Nordea Bank Norge ASA, Issuer Services PO Box 1166 Sentrum, NO-0107 Oslo, Norway Telefax +47 22 48 63 49 or +47 22 48 49 90

Please use the form enclosed. Notice of attendance may also be given electronically via VPS Investor Services or via www.telenor.com/investors/ general-meeting.

Shareholders, who do not have the opportunity to be present at the Annual General Meeting, may be represented by a representative. The form for issuance of proxy, with more detailed instructions for use of the proxy form, is enclosed. Proxy may be given to the Chairman of the Board of Directors, Mr. Svein Aaser, or to the person who will chair the Annual General Meeting, Mr. Anders Skjævestad. The proxy form may be sent to Nordea Bank Norge ASA, Issuer Services, or electronically via VPS Investors Services, by the abovementioned deadline. A proxy for a shareholder who has registered within the above deadline may also present a proxy form upon attendance at the General Meeting.

A shareholder, who do not present himself/herself at the General Meeting, may prior to the General Meeting cast a vote on each agenda item via www.telenor.com/investors/general-meeting or via VPS Investor Services. The deadline for prior voting is 18 May 2015 at 16:00 (CET). Until the deadline, votes already cast may be changed or withdrawn.

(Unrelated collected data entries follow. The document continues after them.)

/-! orFlags -/
@[simp] theorem orFlags_cyc (s : State) (f : FlagSet) : (orFlags s f).cyc = s.cyc := rfl
@[simp] theorem orFlags_free (s : State) (f : FlagSet) : (orFlags s f).free = s.free := rfl
@[simp] theorem orFlags_agenda (s : State) (f : FlagSet) : (orFlags s f).agenda = s.agenda := rfl
@[simp] theorem orFlags_calendar (s : State) (f : FlagSet) : (orFlags s f).calendar = s.calendar := rfl
@[simp] theorem orFlags_fresh (s : State) (f : FlagSet) : (orFlags s f).fresh = s.fresh := rfl
@[simp] theorem orFlags_others (s : State) (f : FlagSet) : (orFlags s f).others = s.others := rfl
@[simp] theorem orFlags_gangs (s : State) (f : FlagSet) : (orFlags s f).gangs = s.gangs := rfl
@[simp] theorem orFlags_parts (s : State) (f : FlagSet) : (orFlags s f).parts = s.parts := rfl
@[simp] theorem orFlags_mem (s : State) (f : FlagSet) : (orFlags s f).mem = s.mem := rfl
@[simp] theorem orFlags_planes (s : State) (f : FlagSet) : (orFlags s f).planes = s.planes := rfl
@[simp] theorem orFlags_acc (s : State) (f : FlagSet) : (orFlags s f).acc = s.acc := rfl
@[simp] theorem orFlags_tables (s : State) (f : FlagSet) : (orFlags s f).tables = s.tables := rfl
@[simp] theorem orFlags_templates (s : State) (f : FlagSet) : (orFlags s f).templates = s.templates := rfl
@[simp] theorem orFlags_bufs (s : State) (f : FlagSet) : (orFlags s f).bufs = s.bufs := rfl
@[simp] theorem orFlags_bufLandings (s : State) (f : FlagSet) : (orFlags s f).bufLandings = s.bufLandings := rfl
@[simp] theorem orFlags_cvtab (s : State) (f : FlagSet) : (orFlags s f).cvtab = s.cvtab := rfl
@[simp] theorem orFlags_icache (s : State) (f : FlagSet) : (orFlags s f).icache = s.icache := rfl
@[simp] theorem orFlags_lastServed (s : State) (f : FlagSet) : (orFlags s f).lastServed = s.lastServed := rfl
@[simp] theorem orFlags_copies (s : State) (f : FlagSet) : (orFlags s f).copies = s.copies := rfl
@[simp] theorem orFlags_sweeps (s : State) (f : FlagSet) : (orFlags s f).sweeps = s.sweeps := rfl
@[simp] theorem orFlags_ramps (s : State) (f : FlagSet) : (orFlags s f).ramps = s.ramps := rfl
@[simp] theorem orFlags_engines (s : State) (f : FlagSet) : (orFlags s f).engines = s.engines := rfl
@[simp] theorem orFlags_bins (s : State) (f : FlagSet) : (orFlags s f).bins = s.bins := rfl
@[simp] theorem orFlags_binFree (s : State) (f : FlagSet) : (orFlags s f).binFree = s.binFree := rfl
@[simp] theorem orFlags_coachOps (s : State) (f : FlagSet) : (orFlags s f).coachOps = s.coachOps := rfl
@[simp] theorem orFlags_requests (s : State) (f : FlagSet) : (orFlags s f).requests = s.requests := rfl
@[simp] theorem orFlags_records (s : State) (f : FlagSet) : (orFlags s f).records = s.records := rfl
@[simp] theorem orFlags_migrations (s : State) (f : FlagSet) : (orFlags s f).migrations = s.migrations := rfl
@[simp] theorem orFlags_replicas (s : State) (f : FlagSet) : (orFlags s f).replicas = s.replicas := rfl
@[simp] theorem orFlags_stamps (s : State) (f : FlagSet) : (orFlags s f).stamps = s.stamps := rfl
@[simp] theorem orFlags_writers (s : State) (f : FlagSet) : (orFlags s f).writers = s.writers := rfl
@[simp] theorem orFlags_caches (s : State) (f : FlagSet) : (orFlags s f).caches = s.caches := rfl
@[simp] theorem orFlags_locked (s : State) (f : FlagSet) : (orFlags s f).locked = s.locked := rfl
@[simp] theorem orFlags_dieMap (s : State) (f : FlagSet) : (orFlags s f).dieMap = s.dieMap := rfl
@[simp] theorem orFlags_dieStat (s : State) (f : FlagSet) : (orFlags s f).dieStat = s.dieStat := rfl
@[simp] theorem orFlags_dieChange (s : State) (f : FlagSet) : (orFlags s f).dieChange = s.dieChange := rfl
@[simp] theorem orFlags_shareReg (s : State) (f : FlagSet) : (orFlags s f).shareReg = s.shareReg := rfl
@[simp] theorem orFlags_hostLink (s : State) (f : FlagSet) : (orFlags s f).hostLink = s.hostLink := rfl
@[simp] theorem orFlags_stver (s : State) (f : FlagSet) : (orFlags s f).stver = s.stver := rfl
@[simp] theorem orFlags_pfMsix (s : State) (f : FlagSet) : (orFlags s f).pfMsix = s.pfMsix := rfl
@[simp] theorem orFlags_dbgCmd (s : State) (f : FlagSet) : (orFlags s f).dbgCmd = s.dbgCmd := rfl
@[simp] theorem orFlags_dbgData (s : State) (f : FlagSet) : (orFlags s f).dbgData = s.dbgData := rfl
@[simp] theorem orFlags_dbgGang (s : State) (f : FlagSet) : (orFlags s f).dbgGang = s.dbgGang := rfl
@[simp] theorem orFlags_monitors (s : State) (f : FlagSet) : (orFlags s f).monitors = s.monitors := rfl
@[simp] theorem orFlags_monBefore (s : State) (f : FlagSet) : (orFlags s f).monBefore = s.monBefore := rfl
@[simp] theorem orFlags_poisonLane (s : State) (f : FlagSet) : (orFlags s f).poisonLane = s.poisonLane := rfl
@[simp] theorem orFlags_poisonWord (s : State) (f : FlagSet) : (orFlags s f).poisonWord = s.poisonWord := rfl
@[simp] theorem orFlags_poisonAcc (s : State) (f : FlagSet) : (orFlags s f).poisonAcc = s.poisonAcc := rfl
@[simp] theorem orFlags_poisonHbm (s : State) (f : FlagSet) : (orFlags s f).poisonHbm = s.poisonHbm := rfl
@[simp] theorem orFlags_corrections (s : State) (f : FlagSet) : (orFlags s f).corrections = s.corrections := rfl
@[simp] theorem orFlags_failedRows (s : State) (f : FlagSet) : (orFlags s f).failedRows = s.failedRows := rfl
@[simp] theorem orFlags_fencedRows (s : State) (f : FlagSet) : (orFlags s f).fencedRows = s.fencedRows := rfl
@[simp] theorem orFlags_merge (s : State) (f : FlagSet) : (orFlags s f).merge = s.merge := rfl
@[simp] theorem orFlags_armed (s : State) (f : FlagSet) : (orFlags s f).armed = s.armed := rfl
@[simp] theorem orFlags_drowsy (s : State) (f : FlagSet) : (orFlags s f).drowsy = s.drowsy := rfl
@[simp] theorem orFlags_touched (s : State) (f : FlagSet) : (orFlags s f).touched = s.touched := rfl
@[simp] theorem orFlags_diesOut (s : State) (f : FlagSet) : (orFlags s f).diesOut = s.diesOut := rfl
@[simp] theorem orFlags_stalled (s : State) (f : FlagSet) : (orFlags s f).stalled = s.stalled := rfl
@[simp] theorem orFlags_powerStalled (s : State) (f : FlagSet) : (orFlags s f).powerStalled = s.powerStalled := rfl
@[simp] theorem orFlags_fuseKey (s : State) (f : FlagSet) : (orFlags s f).fuseKey = s.fuseKey := rfl
@[simp] theorem orFlags_bootOk (s : State) (f : FlagSet) : (orFlags s f).bootOk = s.bootOk := rfl
@[simp] theorem orFlags_bootFailed (s : State) (f : FlagSet) : (orFlags s f).bootFailed = s.bootFailed := rfl
@[simp] theorem orFlags_measures (s : State) (f : FlagSet) : (orFlags s f).measures = s.measures := rfl
@[simp] theorem orFlags_attCount (s : State) (f : FlagSet) : (orFlags s f).attCount = s.attCount := rfl
@[simp] theorem orFlags_msgs (s : State) (f : FlagSet) : (orFlags s f).msgs = s.msgs := rfl
@[simp] theorem orFlags_hostData (s : State) (f : FlagSet) : (orFlags s f).hostData = s.hostData := rfl

/-! resetGens -/
@[simp] theorem resetGens_cyc (s : State) : (resetGens s).cyc = s.cyc := rfl
@[simp] theorem resetGens_free (s : State) : (resetGens s).free = s.free := rfl
@[simp] theorem resetGens_agenda (s : State) : (resetGens s).agenda = s.agenda := rfl
@[simp] theorem resetGens_calendar (s : State) : (resetGens s).calendar = s.calendar := rfl
@[simp] theorem resetGens_fresh (s : State) : (resetGens s).fresh = s.fresh := rfl
@[simp] theorem resetGens_others (s : State) : (resetGens s).others = s.others := rfl
@[simp] theorem resetGens_gangs (s : State) : (resetGens s).gangs = s.gangs := rfl
@[simp] theorem resetGens_parts (s : State) : (resetGens s).parts = s.parts := rfl
@[simp] theorem resetGens_mem (s : State) : (resetGens s).mem = s.mem := rfl
@[simp] theorem resetGens_planes (s : State) : (resetGens s).planes = s.planes := rfl
@[simp] theorem resetGens_acc (s : State) : (resetGens s).acc = s.acc := rfl
@[simp] theorem resetGens_tables (s : State) : (resetGens s).tables = s.tables := rfl
@[simp] theorem resetGens_templates (s : State) : (resetGens s).templates = s.templates := rfl
@[simp] theorem resetGens_bufs (s : State) : (resetGens s).bufs = s.bufs := rfl
@[simp] theorem resetGens_bufLandings (s : State) : (resetGens s).bufLandings = s.bufLandings := rfl
@[simp] theorem resetGens_cvtab (s : State) : (resetGens s).cvtab = s.cvtab := rfl
@[simp] theorem resetGens_icache (s : State) : (resetGens s).icache = s.icache := rfl
@[simp] theorem resetGens_lastServed (s : State) : (resetGens s).lastServed = s.lastServed := rfl
@[simp] theorem resetGens_copies (s : State) : (resetGens s).copies = s.copies := rfl
@[simp] theorem resetGens_sweeps (s : State) : (resetGens s).sweeps = s.sweeps := rfl
@[simp] theorem resetGens_ramps (s : State) : (resetGens s).ramps = s.ramps := rfl
@[simp] theorem resetGens_engines (s : State) : (resetGens s).engines = s.engines := rfl
@[simp] theorem resetGens_bins (s : State) : (resetGens s).bins = s.bins := rfl
@[simp] theorem resetGens_binFree (s : State) : (resetGens s).binFree = s.binFree := rfl
@[simp] theorem resetGens_coachOps (s : State) : (resetGens s).coachOps = s.coachOps := rfl
@[simp] theorem resetGens_requests (s : State) : (resetGens s).requests = s.requests := rfl
@[simp] theorem resetGens_records (s : State) : (resetGens s).records = s.records := rfl
@[simp] theorem resetGens_migrations (s : State) : (resetGens s).migrations = s.migrations := rfl
@[simp] theorem resetGens_replicas (s : State) : (resetGens s).replicas = s.replicas := rfl
@[simp] theorem resetGens_stamps (s : State) : (resetGens s).stamps = s.stamps := rfl
@[simp] theorem resetGens_writers (s : State) : (resetGens s).writers = s.writers := rfl
@[simp] theorem resetGens_caches (s : State) : (resetGens s).caches = s.caches := rfl
@[simp] theorem resetGens_locked (s : State) : (resetGens s).locked = s.locked := rfl
@[simp] theorem resetGens_dieMap (s : State) : (resetGens s).dieMap = s.dieMap := rfl
@[simp] theorem resetGens_dieStat (s : State) : (resetGens s).dieStat = s.dieStat := rfl
@[simp] theorem resetGens_dieChange (s : State) : (resetGens s).dieChange = s.dieChange := rfl
@[simp] theorem resetGens_shareReg (s : State) : (resetGens s).shareReg = s.shareReg := rfl
@[simp] theorem resetGens_hostLink (s : State) : (resetGens s).hostLink = s.hostLink := rfl
@[simp] theorem resetGens_stver (s : State) : (resetGens s).stver = s.stver := rfl
@[simp] theorem resetGens_pfMsix (s : State) : (resetGens s).pfMsix = s.pfMsix := rfl
@[simp] theorem resetGens_dbgCmd (s : State) : (resetGens s).dbgCmd = s.dbgCmd := rfl
@[simp] theorem resetGens_dbgData (s : State) : (resetGens s).dbgData = s.dbgData := rfl
@[simp] theorem resetGens_dbgGang (s : State) : (resetGens s).dbgGang = s.dbgGang := rfl
@[simp] theorem resetGens_monitors (s : State) : (resetGens s).monitors = s.monitors := rfl
@[simp] theorem resetGens_monBefore (s : State) : (resetGens s).monBefore = s.monBefore := rfl
@[simp] theorem resetGens_poisonLane (s : State) : (resetGens s).poisonLane = s.poisonLane := rfl
@[simp] theorem resetGens_poisonWord (s : State) : (resetGens s).poisonWord = s.poisonWord := rfl
@[simp] theorem resetGens_poisonAcc (s : State) : (resetGens s).poisonAcc = s.poisonAcc := rfl
@[simp] theorem resetGens_poisonHbm (s : State) : (resetGens s).poisonHbm = s.poisonHbm := rfl
@[simp] theorem resetGens_corrections (s : State) : (resetGens s).corrections = s.corrections := rfl
@[simp] theorem resetGens_failedRows (s : State) : (resetGens s).failedRows = s.failedRows := rfl
@[simp] theorem resetGens_fencedRows (s : State) : (resetGens s).fencedRows = s.fencedRows := rfl
@[simp] theorem resetGens_merge (s : State) : (resetGens s).merge = s.merge := rfl
@[simp] theorem resetGens_armed (s : State) : (resetGens s).armed = s.armed := rfl
@[simp] theorem resetGens_drowsy (s : State) : (resetGens s).drowsy = s.drowsy := rfl
@[simp] theorem resetGens_touched (s : State) : (resetGens s).touched = s.touched := rfl
@[simp] theorem resetGens_diesOut (s : State) : (resetGens s).diesOut = s.diesOut := rfl
@[simp] theorem resetGens_stalled (s : State) : (resetGens s).stalled = s.stalled := rfl
@[simp] theorem resetGens_powerStalled (s : State) : (resetGens s).powerStalled = s.powerStalled := rfl
@[simp] theorem resetGens_fuseKey (s : State) : (resetGens s).fuseKey = s.fuseKey := rfl
@[simp] theorem resetGens_bootOk (s : State) : (resetGens s).bootOk = s.bootOk := rfl
@[simp] theorem resetGens_bootFailed (s : State) : (resetGens s).bootFailed = s.bootFailed := rfl
@[simp] theorem resetGens_measures (s : State) : (resetGens s).measures = s.measures := rfl
@[simp] theorem resetGens_attCount (s : State) : (resetGens s).attCount = s.attCount := rfl
@[simp] theorem resetGens_msgs (s : State) : (resetGens s).msgs = s.msgs := rfl
@[simp] theorem resetGens_hostData (s : State) : (resetGens s).hostData = s.hostData := rfl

Votes already cast prior to the General Meeting will be considered withdrawn in the event of a shareholder attending the General Meeting in person or by proxy.

If shares are registered by a nominee in the VPS register, cf. section 4-10 of the Public Limited Companies Act, and the beneficial shareholder wants to vote for their shares, the beneficial shareholder must re-register the shares in a separate VPS account in its own name prior to the General Meeting, or prove that the transfer to such account has been reported to the VPS prior to the General Meeting.

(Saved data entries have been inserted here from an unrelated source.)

-- ==== Sys2Proof/Laws/PerInstr.lean ====
section
/-! SUPPORT. Per instruction: the row of the opcode map that holds it (R137, R138). -/
namespace Sys2Proof.Laws.RowOf
open Sys2Proof Sys2Proof.Machine

/-- The instruction that decoding answers for the words of `i`. -/
def decoded : Instr → Instr
  | .btx c o => .stq c o
  | j => j

/-- The row of the opcode map with the instruction's key rebuilds the instruction from its controls and its OPS; BTX rebuilds as STQ
(R255, log 12). An event has no row. -/
def Statement (i : Instr) : Prop :=
  ∀ key c ops, parts i = some (key, c, ops) → ∃ (n : Nat) (r : OpRow), opRows[n]? = some r ∧ r.key = key ∧
    r.build c ops = decoded i

theorem Statement.intro {i : Instr} {key : Key} {c : Ctl} {ops : BitVec 18} {build : Ctl → BitVec 18 → Instr} (n : Nat)
    (hp : parts i = some (key, c, ops)) (hr : opRows[n]? = some ⟨key, build⟩)
    (hb : build c ops = decoded i) : Statement i := by
  intro k c' o h
  rw [hp] at h
  cases h
  exact ⟨n, _, hr, rfl, hb⟩

/-! What a class of OPS lays out, its reader reads back (R134). -/
theorem x3OfBits_x3Bits (o : X3) : x3OfBits (x3Bits o) = o := by
  cases o; simp only [x3OfBits, x3Bits, X3.mk.injEq]; refine ⟨?_, ?_, ?_, ?_⟩ <;> (ext i hi; grind)
theorem atOfBits_atBits (o : AT) : atOfBits (atBits o) = o := by
  cases o; simp only [atOfBits, atBits, AT.mk.injEq]; refine ⟨?_, ?_, ?_, ?_, ?_⟩ <;> (ext i hi; grind)
theorem xiOfBits_xiBits (o : XI) : xiOfBits (xiBits o) = o := by
  cases o; simp only [xiOfBits, xiBits, XI.mk.injEq]; refine ⟨?_, ?_⟩ <;> (ext i hi; grind)
theorem xlOfBits_xlBits (o : XL) : xlOfBits (xlBits o) = o := by
  cases o; simp only [xlOfBits, xlBits, XL.mk.injEq]; (ext i hi; grind)
theorem brOfBits_brBits (o : BR) : brOfBits (brBits o) = o := by
  cases o; simp only [brOfBits, brBits, BR.mk.injEq]; refine ⟨?_, ?_⟩ <;> (ext i hi; grind)
theorem jOfBits_jBits (o : J) : jOfBits (jBits o) = o := by
  cases o; rfl
theorem cOfBits_cBits (o : C) : cOfBits (cBits o) = o := by
  cases o; simp only [cOfBits, cBits, C.mk.injEq]; refine ⟨?_, ?_, ?_⟩ <;> (ext i hi; grind)
theorem fOfBits_fBits (o : F) : fOfBits (fBits o) = o := by
  cases o; simp only [fOfBits, fBits, F.mk.injEq]; refine ⟨?_, ?_, ?_, ?_, ?_⟩ <;> (ext i hi; grind)
theorem v3OfBits_v3Bits (o : V3) : v3OfBits (v3Bits o) = o := by
  cases o; simp only [v3OfBits, v3Bits, V3.mk.injEq]; refine ⟨?_, ?_, ?_⟩ <;> (ext i hi; grind)
theorem vfOfBits_vfBits (o : VF) : vfOfBits (vfBits o) = o := by
  cases o; simp only [vfOfBits, vfBits, VF.mk.injEq]; refine ⟨?_, ?_, ?_⟩ <;> (ext i hi; grind)
theorem viOfBits_viBits (o : VI) : viOfBits (viBits o) = o := by
  cases o; simp only [viOfBits, viBits, VI.mk.injEq]; refine ⟨?_, ?_⟩ <;> (ext i hi; grind)
theorem vxOfBits_vxBits (o : VX) : vxOfBits (vxBits o) = o := by
  cases o; simp only [vxOfBits, vxBits, VX.mk.injEq]; refine ⟨?_, ?_, ?_, ?_⟩ <;> (ext i hi; grind)
theorem vvxOfBits_vvxBits (o : VVX) : vvxOfBits (vvxBits o) = o := by
  cases o; simp only [vvxOfBits, vvxBits, VVX.mk.injEq]; refine ⟨?_, ?_, ?_, ?_⟩ <;> (ext i hi; grind)
theorem p3OfBits_p3Bits (o : P3) : p3OfBits (p3Bits o) = o := by
  cases o; simp only [p3OfBits, p3Bits, P3.mk.injEq]; refine ⟨?_, ?_, ?_, ?_⟩ <;> (ext i hi; grind)
theorem s3OfBits_s3Bits (o : S3) : s3OfBits (s3Bits o) = o := by
  cases o; simp only [s3OfBits, s3Bits, S3.mk.injEq]; refine ⟨?_, ?_, ?_, ?_⟩ <;> (ext i hi; grind)
theorem sxOfBits_sxBits (o : SX) : sxOfBits (sxBits o) = o := by
  cases o; simp only [sxOfBits, sxBits, SX.mk.injEq]; refine ⟨?_, ?_, ?_, ?_⟩ <;> (ext i hi; grind)
theorem svOfBits_svBits (o : SV) : svOfBits (svBits o) = o := by
  cases o; simp only [svOfBits, svBits, SV.mk.injEq]; refine ⟨?_, ?_, ?_⟩ <;> (ext i hi; grind)
theorem plOfBits_plBits (o : PL) : plOfBits (plBits o) = o := by
  cases o; simp only [plOfBits, plBits, PL.mk.injEq]; (ext i hi; grind)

Telenor ASA is a Norwegian public limited liability company (Nw. allmennaksjeselskap) subject to the Public Limited Companies Act. As per the date of this notice, the company has issued 1,501,458,030 shares. Each share represents one voting right. The shares do also in other respects carry equal rights. Per the date of this notice, the company does not own any treasury shares for which voting rights cannot be exercised.

A shareholder has the right to propose draft resolutions for items included on the agenda and to require that members of the Board of Directors, members of the Corporate Assembly and the CEO in the Annual General Meeting provide available information about matters which may affect the assessment of (i) the approval of the annual accounts and the annual report, (ii) items which are presented to the shareholders for decision, and (iii) the company's financial situation, including information about activities in other companies in which the company participates, and other matters to be discussed in the Annual General Meeting, unless the requested information cannot be disclosed without causing disproportionate harm to the company.

This notice, the enclosures hereto, other documents regarding matters to be discussed in the Annual General Meeting, including the documents to which this notice refers, draft resolutions for items on the proposed agenda, as well as the Articles of Association are available at www.telenor. com/investors/general-meeting. Shareholders may contact the company by mail, email or phone in order to request the documents in question. Address: Telenor ASA, Investor Relations, Snarøyveien 30, N-1360, Fornebu, Norway; email: [email protected]; or phone: + 47 67 89 24 70.

Fornebu, 27 April 2015 The Board of Directors of Telenor ASA

Overview of appendices to the notice which are available at www.telenor.com/investors/general-meeting:

  • Appendix 1: Annual report 2014, including financial statements, report from the Board of Directors and the auditor's report
  • Appendix 2: Statement regarding determination of salary and other remuneration to the executive management
  • Appendix 3: Recommendation from the Nomination Committee regarding item 10, 11 and 12.

Registration and proxy form for the Annual General Meeting has been distributed to the shareholders with the notice for the meeting and is also available at www.telenor.com/investors/general-meeting.